#### Information provided

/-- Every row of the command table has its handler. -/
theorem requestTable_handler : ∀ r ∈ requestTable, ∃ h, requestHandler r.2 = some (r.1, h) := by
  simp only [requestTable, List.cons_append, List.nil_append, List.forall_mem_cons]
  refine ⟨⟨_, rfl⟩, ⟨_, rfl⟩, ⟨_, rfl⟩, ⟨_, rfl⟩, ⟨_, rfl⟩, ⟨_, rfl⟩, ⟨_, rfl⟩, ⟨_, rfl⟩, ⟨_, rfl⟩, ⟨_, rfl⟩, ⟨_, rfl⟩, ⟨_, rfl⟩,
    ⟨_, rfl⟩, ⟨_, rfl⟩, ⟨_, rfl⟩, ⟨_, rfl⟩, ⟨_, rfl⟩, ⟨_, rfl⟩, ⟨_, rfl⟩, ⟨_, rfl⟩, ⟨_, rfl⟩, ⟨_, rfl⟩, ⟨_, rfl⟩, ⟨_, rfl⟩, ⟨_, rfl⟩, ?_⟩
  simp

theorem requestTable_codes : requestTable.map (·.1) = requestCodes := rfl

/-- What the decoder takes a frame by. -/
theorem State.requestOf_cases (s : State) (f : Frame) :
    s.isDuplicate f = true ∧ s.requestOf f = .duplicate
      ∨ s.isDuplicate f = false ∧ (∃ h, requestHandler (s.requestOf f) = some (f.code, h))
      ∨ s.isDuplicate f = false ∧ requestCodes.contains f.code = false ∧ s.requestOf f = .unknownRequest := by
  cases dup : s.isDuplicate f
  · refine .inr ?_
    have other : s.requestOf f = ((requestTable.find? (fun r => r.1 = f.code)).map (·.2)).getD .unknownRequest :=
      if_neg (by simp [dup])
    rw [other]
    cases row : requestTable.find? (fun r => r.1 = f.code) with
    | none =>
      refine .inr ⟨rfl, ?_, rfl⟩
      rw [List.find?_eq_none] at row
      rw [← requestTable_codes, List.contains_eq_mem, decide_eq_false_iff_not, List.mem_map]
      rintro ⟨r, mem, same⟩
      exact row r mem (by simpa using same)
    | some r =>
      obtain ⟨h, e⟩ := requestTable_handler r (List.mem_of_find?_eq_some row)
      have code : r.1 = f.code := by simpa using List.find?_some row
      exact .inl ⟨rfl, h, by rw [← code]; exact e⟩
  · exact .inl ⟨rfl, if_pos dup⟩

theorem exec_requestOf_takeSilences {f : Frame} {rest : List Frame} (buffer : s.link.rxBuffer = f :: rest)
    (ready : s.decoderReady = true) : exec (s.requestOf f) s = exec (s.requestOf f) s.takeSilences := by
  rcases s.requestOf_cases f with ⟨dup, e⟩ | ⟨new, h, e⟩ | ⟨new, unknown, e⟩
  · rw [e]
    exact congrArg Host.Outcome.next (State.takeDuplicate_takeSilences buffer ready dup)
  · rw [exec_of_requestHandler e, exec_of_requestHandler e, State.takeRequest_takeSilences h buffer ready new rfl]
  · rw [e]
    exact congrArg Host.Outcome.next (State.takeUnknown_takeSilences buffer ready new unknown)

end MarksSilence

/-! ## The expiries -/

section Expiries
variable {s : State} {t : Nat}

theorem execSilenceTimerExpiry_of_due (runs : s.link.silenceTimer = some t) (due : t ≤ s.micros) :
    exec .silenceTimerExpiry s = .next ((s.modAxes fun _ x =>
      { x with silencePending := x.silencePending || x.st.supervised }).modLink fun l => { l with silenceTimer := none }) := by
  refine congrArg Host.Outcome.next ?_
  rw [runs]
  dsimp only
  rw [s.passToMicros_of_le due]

########

• **What is required**: Show the lines of the records that include the string "runs".

• **Exercise result**:
theorem execSilenceTimerExpiry_of_due (runs : s.link.silenceTimer = some t) (due : t ≤ s.micros) :
  rw [runs]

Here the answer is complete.